• EXERCISE GOAL:
Write out exactly the lines of the entries below, from the first through the line containing "with (R131). -/", and nothing beyond them.

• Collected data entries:
********************

structure WatchSlot where
  gen   : BitVec 8
  entry : Option WatchEntry
  deriving DecidableEq, Repr

structure WatchTable where
  slots : Vector WatchSlot 8
  order : List (Fin 8)
  deriving DecidableEq, Repr

/-! ## LampRing chains (chapter 7) -/

inductive RatePolicy where
  | auto | slowOnly
  deriving DecidableEq, Repr

inductive Rejoin where
  | auto | manual | halt
  deriving DecidableEq, Repr

inductive Rate where
  | fast | slow
  deriving DecidableEq, Repr

inductive NodeState where
  | absent | online | suspect | offline | unreachable
  deriving DecidableEq, Repr

/-- The flags of a node record (R120). -/
structure NodeFlags where
  openRed   : Bool
  openGreen : Bool
  openBlue  : Bool
  short     : Bool
  overheat  : Bool
  deriving DecidableEq, Repr

structure Node where
  state       : NodeState
  bin         : Fin 16
  badReplies  : Nat
  goodRun     : Nat
  temperature : Int
  flags       : NodeFlags
  deriving DecidableEq, Repr

/-- One entry of a duty set (R116). -/
inductive Duty where
  | live (r g b : Nat)
  | blank
  deriving DecidableEq, Repr

structure DutyEntry where
  position : Nat
  duty     : Duty
  deriving DecidableEq, Repr

/-- A slot that was sent in a DUTY frame, with the position of the node it is for. -/
structure SentSlot where
  position : Nat
  bits     : BitVec 48
  deriving DecidableEq, Repr

/-- A DUTY frame on the loop of a chain in RING: the set it carries and the slots it was sent with (R131). -/
structure DutyFlight where
  set   : List DutyEntry
  slots : List SentSlot
  deriving DecidableEq, Repr

/-- The probe of a LOCATE that is on the loop (R135): the whole loop, from OUT with a hop count, or from IN with a hop
count once the OUT reach is known. -/
inductive LocateProbe where
  | whole
  | fromOut (hop : Nat)
  | fromIn (outReach hop : Nat)
  deriving DecidableEq, Repr

/-- What one side of a SPLIT chain is doing (R139, R140). -/
inductive Side where
  | idle
  | half (slots : List SentSlot)
  | relocating (hop : Nat) (second : Bool)
  deriving DecidableEq, Repr

/-- The operation of a SPLIT chain (R138, R139, R141): the enumeration of a side, the driving of both, or the step of a
restore attempt that is on the loop. -/
inductive SplitPhase where
  | counting (e : End) (failures : Nat)
  | identifying (e : End) (sent lost : Nat) (unread : List Nat)
  | driving (out inn : Side) (carried : List DutyEntry)
  | restoreProbe
  | restoreCount
  | restoreIdent
  deriving DecidableEq, Repr

/-- The restore timer (R141). Expired means that the next transmission of the chain is a restore attempt. -/
inductive RestoreTimer where
  | stopped
  | running (interval : Nat)
  | expired
  deriving DecidableEq, Repr

/-- A SPLIT chain: the reach of each side, its operation and its restore timer. -/
structure Split where
  outReach : Nat
  inReach  : Nat
  phase    : SplitPhase
  restore  : RestoreTimer
  deriving DecidableEq, Repr

/-- The state of a chain (R119) with what the operation under way in that state holds. STARTING is `counting` and
`identifying`. -/
inductive ChainMode where
  | off
  | counting (failures : Nat)
  | identifying (sent lost : Nat) (unread : List Nat)
  | ring (duty : Option DutyFlight)
  | locating (probe : LocateProbe) (second : Bool) (fromRing : Bool)
  | split (s : Split)
  | failed
  deriving DecidableEq, Repr

/-- The six states of a chain record (R119). -/
inductive ChainState where
  | off | starting | ring | locating | split | failed
  deriving DecidableEq, Repr

def ChainMode.state : ChainMode → ChainState
  | .off => .off
  | .counting _ => .starting
  | .identifying _ _ _ => .starting
  | .ring _ => .ring
  | .locating _ _ _ => .locating
  | .split _ => .split
  | .failed => .failed

/-- The break of a chain record (R119): the last position reached from OUT and the first reached from IN. -/
structure Break where
  lastOut : Nat
  firstIn : Nat
  deriving DecidableEq, Repr

/-- A frame put on a port of a chain. -/
structure TxFrame where
  sender : End
  frame  : RingFrame
  deriving DecidableEq, Repr

/-- A chain record with its node table and mailbox (R119, R120, R117). `ringDone` is R137's "a RING enumeration has taken
place since this start"; `sent` is the model's own record of what the chain has sent, newest first (log 26). -/
structure Chain where
  enabled         : Bool
  expected        : Nat
  ratePolicy      : RatePolicy
  rejoin          : Rejoin
  retryLimit      : Nat
  budget          : Nat
  restoreInterval : Nat
  rate            : Rate
  found           : Nat
  brk             : Option Break
  runOut          : Nat
  runIn           : Nat
  retries         : Nat
  switches        : Nat
  mode            : ChainMode
  ringDone        : Bool
  nodes           : Vector Node 60
  mailbox         : Option (List DutyEntry)
  sent            : List TxFrame
  deriving DecidableEq, Repr

/-! ## Composer and Output Conditioner (chapters 5 and 6) -/

/-- A calibration bin (R98): three rows of three coefficients, and the full-scale current of each channel. -/
structure Bin where
  red     : Int × Int × Int
  green   : Int × Int × Int
  blue    : Int × Int × Int
  current : Nat × Nat × Nat
  deriving DecidableEq, Repr

/-- The per-chain fields of the Output Conditioner (R98). -/
structure ChainOutput where
  thermal  : Nat
  budget   : Nat
  estimate : Nat
  deriving DecidableEq, Repr

structure CurvePoint where
  lux   : Nat
  level : Nat
  deriving DecidableEq, Repr

structure Conditioner where
  lux      : Nat
  curve    : List CurvePoint
  master   : Nat
  slew     : Nat
  level    : Nat
  bins     : Vector Bin 16
  knee     : Int
  limit    : Int
  perChain : Vector ChainOutput 4
  deriving DecidableEq, Repr

/-- What a frame reads of a chain (R99). -/
structure ChainSnapshot where
  state  : ChainState
  budget : Nat
  nodes  : Vector Node 60
  deriving DecidableEq, Repr

/-- The snapshot of a composition frame (R83, R99). `level` is the global level after this frame's move (R102) and
`envelope` the power envelope. -/
structure Snapshot where
  cues     : CueTable
  palette  : Vector PaletteEntry 32
  zones    : Vector Zone 16
  level    : Nat
  envelope : Nat
  bins     : Vector Bin 16
  knee     : Int
  limit    : Int
  chains   : Vector ChainSnapshot 4
  deriving DecidableEq, Repr

/-- The frame in flight: its snapshot, the zones whose latest composite was discarded since (R85) and the chains that
have left the state they held at the snapshot (R117). -/
structure Frame where
  snap      : Snapshot
  discarded : BitVec 16
  left      : BitVec 4
  deriving DecidableEq, Repr

/-- The Composer. `timer` is absent while the frame timer is stopped, and otherwise the interval that is scheduled, 0 for
the expiry at the entry to LIT (R80, R81). -/
structure Composer where
  period : Nat
  timer  : Option Nat
  latest : Vector (Option (List Comp)) 16
  frame  : Option Frame
  deriving DecidableEq, Repr

/-! ## Sequences (chapter 8) -/

inductive FadeMode where
  | fade | now
  deriving DecidableEq, Repr

/-- The on-timeout action of a WAIT_SIGNAL (R148). -/
inductive TimeoutAction where
  | goOn
  | abort
  | goto (target : Nat)
  deriving DecidableEq, Repr

inductive Disposition where
  | keep | retire | hold
  deriving DecidableEq, Repr

/-- A step as stored (R148); times in milliseconds, a timeout of 0 for none. -/
inductive Step where
  | post (template : Fin 24) (label : Fin 8)
  | retire (label : Fin 8) (mode : FadeMode)
  | modify (label : Fin 8) (intensity : Nat)
  | wait (duration : Nat)
  | waitSignal (signal : Fin 16) (value : Bool) (timeout : Nat) (action : TimeoutAction)
  | repeatFrom (target count : Nat)
  | finish (disposition : Disposition)
  deriving DecidableEq, Repr

/-- The state of a sequence slot (R146), RUNNING with the runner it names. -/
inductive SlotState where
  | empty
  | loading
  | ready
  | running (runner : Fin 2)
  deriving DecidableEq, Repr

structure SeqSlot where
  state   : SlotState
  rank    : Nat
  count   : Nat
  steps   : Vector (Option Step) 32
  written : BitVec 32
  deriving DecidableEq, Repr

inductive RunnerState where
  | idle | timedWait | signalWait
  deriving DecidableEq, Repr

/-- Who started a runner (R151). -/
inductive Starter where
  | client (c : BitVec 3)
  | wake
  deriving DecidableEq, Repr

/-- An active loop counter (R151): the index of its REPEAT and the passes that remain. -/
structure LoopCounter where
  index     : Nat
  remaining : Nat
  deriving DecidableEq, Repr

structure Runner where
  state     : RunnerState
  slot      : Option (Fin 6)
  startedBy : Option Starter
  order     : Option Nat
  index     : Nat
  labels    : Vector (Option Handle) 8
  loop      : Option LoopCounter
  posted    : BitVec 16
  wait      : Option Nat
  deriving DecidableEq, Repr

structure Sequencer where
  templates : Vector (Option Descriptor) 24
  slots     : Vector SeqSlot 6
  runners   : Vector Runner 2
  nextOrder : Nat
  deriving DecidableEq, Repr

/-! ## Power (chapter 9) -/

inductive PowerState where
  | dormant | waking | standby | powering | lit | dimming
  deriving DecidableEq, Repr

/-- The dimming destination (R170). -/
inductive Destination where
  | standby | dormant
  deriving DecidableEq, Repr

/-- The path cause (R170). -/
inductive PathCause where
  | command | wake
  deriving DecidableEq, Repr

/-- The Power Controller's fields (R170), the wake delay under way and the supply settle timer under way. -/
structure Power where
  state          : PowerState
  wakeDelay      : Nat
  settleTime     : Nat
  fadeTime       : Nat
  envStart       : Nat
  envElapsed     : Nat
  darkInterval   : Nat
  darkRemaining  : Option Nat
  welcomeArm     : Option (Fin 6)
  continueIntent : Bool
  pendingWake    : Bool
  dest           : Option Destination
  cause          : Option PathCause
  awaited        : BitVec 4
  wakeTimer      : Option Nat
  settle         : Option Nat
  deriving DecidableEq, Repr

/-! ## Notices and replies (chapter 10) -/

/-- The kinds of notice, in the order of R192's table. -/
inductive NoticeKind where
  | restarted | powerState | chainState | nodeFault | countMismatch | stepTimeout | sequenceEnd | cueEvicted
  | budgetLimit | thermalLimit
  deriving DecidableEq, Repr

inductive Subject where
  | none
  | standby
  | lit
  | chain (c : Fin 4)
  | node (n : NodeRef)
  | slot (s : Fin 6)
  | client (c : BitVec 3)
  deriving DecidableEq, Repr

inductive PowerCause where
  | woken | abandoned | dimmed | command | wake | resumed
  deriving DecidableEq, Repr

inductive ChainEvent where
  | rateSlow
  | locating
  | split (b : Break)
  | restored
  | failed
  deriving DecidableEq, Repr

inductive NodeFault where
  | offline | openRed | openGreen | openBlue | short | overheat
  deriving DecidableEq, Repr

inductive EndCause where
  | done | aborted | timeout | preempted | power | notLoaded | refusedBusy
  deriving DecidableEq, Repr
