-- ==== Sys2Proof/Config.lean ====
section
/-! DEFINITION. The free values: what the spec leaves open where the block goes on. Nothing is known of them. -/

namespace Sys2Proof

/-- R155: when two runners are to advance at one moment, either order is possible. For the n-th such moment: whether
runner 1 is taken first (log 8). -/
opaque Config.runnerOneFirst : Nat → Bool

/-- R176: the first snapshot of a lit period and the wake start of step 6 can fall together, in either order. For the n-th
such moment: whether the snapshot is taken first (log 10). -/
opaque Config.snapshotFirst : Nat → Bool

/-- Chapter 11 gives no byte layout to the payload of most replies: the bytes of a payload but for its notice records, which
11.4 gives (log 5). -/
opaque Config.payloadBytes : Machine.Payload → List Byte

/-- R172, R188: a chip-select period that begins in DORMANT goes on after the fall that the row CS_N_FALL_IN_DORMANT is. For
the n-th such row: how many whole bytes the host clocks in it (log 11). -/
opaque Config.clockedInDormant : Nat → Nat

end Sys2Proof
end

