/-- What READ_CUE reports (R25). -/
def State.cueReport (s : State) (k : Fin 48) (c : Cue) : CueReport :=
  { handle := s.handleAt k, cue := c, timeIntoFade := c.timeIntoFade, fade := c.fadeEnvelope,
    gate := c.gateEnvelope, gateTarget := c.gateTarget, void := c.void s.palette }

/-- READ_CUE (R25). -/
def execReadCue (h : Header) (handle : BitVec 16) (s : State) : Result :=
  s.takeOpen 2 h fun s =>
    match s.resolve handle with
    | none => .refuse .notFound .empty
    | some (k, c) => require h.plain (.accept false (.cue (s.cueReport k c)) s)

/-! ## Lifecycle events (R9 to R12)

Each takes effect when its condition is met and changes nothing otherwise (log 1). -/

/-- Whether a cue's fade-in is complete (R9). -/
def Cue.fadeInDue (c : Cue) : Bool :=
  match c.phase with
  | .fadingIn t => decide (c.desc.fadeIn ≤ t)
  | _ => false

/-- Whether a cue's lifetime has run out (R11). -/
def Cue.lifetimeDue (c : Cue) : Bool := !c.phase.isFadingOut && c.remaining == some 0

/-- Whether a cue's fade-out is complete (R12). -/
def Cue.fadeOutDue (c : Cue) : Bool :=
  match c.phase with
  | .fadingOut t exit _ => decide (exit ≤ t)
  | _ => false

/-- R9. -/
def State.fadeInCompletion (s : State) (k : Fin 48) : State :=
  match s.cueAt k with
  | none => s
  | some c => if c.fadeInDue then s.putCue k { c with phase := .steady } else s

/-- R11. -/
def State.lifetimeExpiry (s : State) (k : Fin 48) : State :=
  if (s.cueAt k).any Cue.lifetimeDue then s.beginFade none Cue.ownFade k else s

/-- R12. -/
def State.fadeOutCompletion (s : State) (k : Fin 48) : State :=
  if (s.cueAt k).any Cue.fadeOutDue then s.freeSlot none k else s

/-- An event that reaches a block; none does while RESET_N is low (R189). -/
def State.event (s : State) (f : State → State) : Result := .next (if s.resetLow then s else f s)

/-- An event that the time base brings: none occurs while the time base is stopped, and one that is due then waits for it to
resume (R8, R31, R79, R172). -/
def State.timedEvent (s : State) (f : State → State) : Result :=
  s.event fun s => if s.power.state.timeRuns then f s else s

/-- FADE_IN_COMPLETION (R9). -/
def execFadeInCompletion (k : Fin 48) (s : State) : Result := s.timedEvent fun s => s.fadeInCompletion k

/-- LIFETIME_EXPIRY (R11). -/
def execLifetimeExpiry (k : Fin 48) (s : State) : Result := s.timedEvent fun s => s.lifetimeExpiry k

/-- FADE_OUT_COMPLETION (R12). -/
def execFadeOutCompletion (k : Fin 48) (s : State) : Result := s.timedEvent fun s => s.fadeOutCompletion k

end Sys2Proof.Machine
end

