/-- Whether a runner waits on signal `n` and the signal has the waited value (R160). -/
def State.releasedBy (s : State) (n : Fin 16) (r : Fin 2) : Bool :=
  s.seq.runners[r].state == .signalWait &&
    match s.seq.stepOf r s.seq.runners[r].index with
    | some (.waitSignal m v _ _) => m == n && s.signals.getLsbD n == v
    | _ => false

/-- R160: a runner that waits on signal `n` goes on from the next step. -/
def State.wakeRunner (s : State) (n : Fin 16) (r : Fin 2) : State :=
  if s.releasedBy n r then
    State.advance advanceBound r (s.seq.runners[r].index + 1) (s.setRunner r fun x => { x with wait := none })
  else s

/-- R42, R160: a signal change event reaches the Sequence Engine. When both runners wait on the signal, which of them
advances first is a free value (log 8). The whole advance of the one is made before that of the other: R155 makes each step
whole and would let their steps alternate (DESIGN CHOICE, log 50). -/
def State.wakeRunners (s : State) (n : Fin 16) : State :=
  if s.releasedBy n 0 && s.releasedBy n 1 then
    if Config.runnerOneFirst s.freeCounter then (s.useFree.wakeRunner n 1).wakeRunner n 0
    else (s.useFree.wakeRunner n 0).wakeRunner n 1
  else (s.wakeRunner n 0).wakeRunner n 1

/-! ## Templates (R145) -/

/-- LOAD_TEMPLATE (R145). -/
def execLoadTemplate (h : Header) (template : Byte) (d : RawDescriptor) (s : State) : Result :=
  s.takeConfiguring 35 h fun s =>
    require h.plain <| requireSome (index? 24 template.toNat) fun t => requireSome (descriptorOf d) fun d =>
      .accept d.2 .empty (s.setSeq { s.seq with templates := s.seq.templates.set t (some d.1) })

/-- CLEAR_TEMPLATE (R145). -/
def execClearTemplate (h : Header) (template : Byte) (s : State) : Result :=
  s.takeConfiguring 1 h fun s =>
    require h.plain <| requireSome (index? 24 template.toNat) fun t =>
      .accept false .empty (s.setSeq { s.seq with templates := s.seq.templates.set t none })

/-! ## Loading (R147 to R150) -/

def SlotState.isRunning : SlotState → Bool
  | .running _ => true
  | _ => false

/-- The steps of a LOAD_STEPS tested and clamped, or none when one fails (R148). -/
def stepsOf (raw : List RawStep) : Option (List (Step × Bool)) := raw.mapM stepOf

/-- R147: the slot after its LOADING has begun or goes on. -/
def SeqSlot.beginLoading (q : SeqSlot) : SeqSlot :=
  match q.state with
  | .loading => q
  | _ => { q with state := .loading, written := 0 }

/-- R147: steps stored at consecutive indices. -/
def SeqSlot.write (q : SeqSlot) (first : Nat) (steps : List Step) : SeqSlot :=
  { q with steps := q.steps.mapIdx fun i x => if first ≤ i ∧ i < first + steps.length then steps[i - first]? else x
           written := q.written ||| ((BitVec.allOnes 32 >>> (32 - steps.length)) <<< first) }

/-- LOAD_STEPS (R147). -/
def execLoadSteps (h : Header) (slot first : Byte) (steps : List RawStep) (s : State) : Result :=
  .next <| s.takeFrame .configuring false (loadStepsLengthOk steps) (2 + 6 * steps.length) h fun s =>
    require (h.plain && steps.all stepReservedOk) <| requireSome (index? 6 slot.toNat) fun k =>
      guardWith s.seq.slots[k].state.isRunning .busy <|
        require (!steps.isEmpty && decide (first.toNat + steps.length ≤ 32)) <|
          requireSome (stepsOf steps) fun xs =>
            let q := s.seq.slots[k].beginLoading.write first.toNat (xs.map (·.1))
            .accept (xs.any (·.2)) (.written q.written) (s.setSlot k fun _ => q)

/-- Whether some step with its index in `[lo, hi)` satisfies `p`. -/
def SeqSlot.anyStep (q : SeqSlot) (lo hi : Nat) (p : Step → Bool) : Bool :=
  (List.range hi).any fun i => decide (lo ≤ i) && (q.stepAt i).any p

def Step.isRepeat : Step → Bool
  | .repeatFrom _ _ => true
  | _ => false

def Step.isWait : Step → Bool
  | .wait _ => true
  | .waitSignal _ _ _ _ => true
  | _ => false

def Step.isEnd : Step → Bool
  | .finish _ => true
  | _ => false
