/-- The end that a probe of a LOCATE is sent from. -/
def LocateProbe.sender : LocateProbe → End
  | .whole => .out
  | .fromOut _ => .out
  | .fromIn _ _ => .inn

/-- R136: both reaches are known. -/
def State.located (s : State) (i : Fin 4) (outReach inReach : Nat) : State :=
  if outReach = 0 ∧ inReach = 0 then s.failChain i
  else if 60 < outReach + inReach then (s.raiseMismatch i 61).failChain i
  else s.enterSplit i outReach inReach

/-- R135: a probe is returned. -/
def State.probeReached (s : State) (i : Fin 4) (probe : LocateProbe) (fromRing : Bool) : State :=
  match probe with
  | .whole => if fromRing then s.updateChain i fun c => { c with mode := .ring none } else s.failChain i
  | .fromOut hop =>
    s.updateChain i (Chain.probe (if 60 ≤ hop then .fromIn hop 1 else .fromOut (hop + 1)) false fromRing)
  | .fromIn j hop =>
    if 60 ≤ hop then s.located i j hop else s.updateChain i (Chain.probe (.fromIn j (hop + 1)) false fromRing)

/-- R135: both sendings of a probe are lost. -/
def State.probeFailed (s : State) (i : Fin 4) (probe : LocateProbe) (fromRing : Bool) : State :=
  match probe with
  | .whole => s.updateChain i (Chain.probe (.fromOut 1) false fromRing)
  | .fromOut hop => s.updateChain i (Chain.probe (.fromIn (hop - 1) 1) false fromRing)
  | .fromIn j hop => s.located i j (hop - 1)

/-- R135: a sending of a probe is lost. -/
def State.probeMissed (s : State) (i : Fin 4) (probe : LocateProbe) (second fromRing : Bool) : State :=
  if second then s.probeFailed i probe fromRing else s.updateChain i (Chain.probe probe true fromRing)

/-! ## Reply checking (R109, R133, R134) -/

/-- The flags of a record after a good reply. -/
def NodeFlags.replied (f : NodeFlags) (reply : BitVec 48) : NodeFlags :=
  { openRed := reply.getLsbD 39, openGreen := reply.getLsbD 38, openBlue := reply.getLsbD 37
    short := reply.getLsbD 36, overheat := overheatAfter f.overheat (slotTemperature reply) }

/-- R133: a record after a good reply. -/
def Node.goodReply (n : Node) (rejoin : Rejoin) (reply : BitVec 48) : Node :=
  let n := { n with temperature := slotTemperature reply, flags := n.flags.replied reply, badReplies := 0 }
  match n.state with
  | .online | .suspect => { n with state := .online }
  | .offline =>
    let run := min 255 (n.goodRun + 1)
    if rejoin = .auto ∧ 3 ≤ run then { n with state := .online, goodRun := 0 } else { n with goodRun := run }
  | .absent | .unreachable => n

/-- R133: a record after a bad reply. -/
def Node.badReply (n : Node) (limit : Nat) : Node :=
  match n.state with
  | .online | .suspect =>
    if limit < n.badReplies + 1 then { n with state := .offline, badReplies := n.badReplies + 1, goodRun := 0 }
    else { n with state := .suspect, badReplies := n.badReplies + 1 }
  | .offline => { n with goodRun := 0 }
  | .absent | .unreachable => n

/-- The faults that a reply newly sets, in the order of R134, OVERHEAT after them (R109). -/
def newFaults (before after : NodeFlags) : List NodeFault :=
  (if !before.openRed && after.openRed then [.openRed] else []) ++
  (if !before.openGreen && after.openGreen then [.openGreen] else []) ++
  (if !before.openBlue && after.openBlue then [.openBlue] else []) ++
  (if !before.short && after.short then [.short] else []) ++
  (if !before.overheat && after.overheat then [.overheat] else [])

********************

• ANSWER TO THE PROBLEM:
structure WatchSlot where
  gen   : BitVec 8
  entry : Option WatchEntry
  deriving DecidableEq, Repr

structure WatchTable where
  slots : Vector WatchSlot 8
  order : List (Fin 8)
  deriving DecidableEq, Repr

/-! ## LampRing chains (chapter 7) -/

inductive RatePolicy where
  | auto | slowOnly
  deriving DecidableEq, Repr

inductive Rejoin where
  | auto | manual | halt
  deriving DecidableEq, Repr

inductive Rate where
  | fast | slow
  deriving DecidableEq, Repr

inductive NodeState where
  | absent | online | suspect | offline | unreachable
  deriving DecidableEq, Repr

/-- The flags of a node record (R120). -/
structure NodeFlags where
  openRed   : Bool
  openGreen : Bool
  openBlue  : Bool
  short     : Bool
  overheat  : Bool
  deriving DecidableEq, Repr

structure Node where
  state       : NodeState
  bin         : Fin 16
  badReplies  : Nat
  goodRun     : Nat
  temperature : Int
  flags       : NodeFlags
  deriving DecidableEq, Repr

/-- One entry of a duty set (R116). -/
inductive Duty where
  | live (r g b : Nat)
  | blank
  deriving DecidableEq, Repr

structure DutyEntry where
  position : Nat
  duty     : Duty
  deriving DecidableEq, Repr

/-- A slot that was sent in a DUTY frame, with the position of the node it is for. -/
structure SentSlot where
  position : Nat
  bits     : BitVec 48
  deriving DecidableEq, Repr

/-- A DUTY frame on the loop of a chain in RING: the set it carries and the slots it was sent with (R131). -/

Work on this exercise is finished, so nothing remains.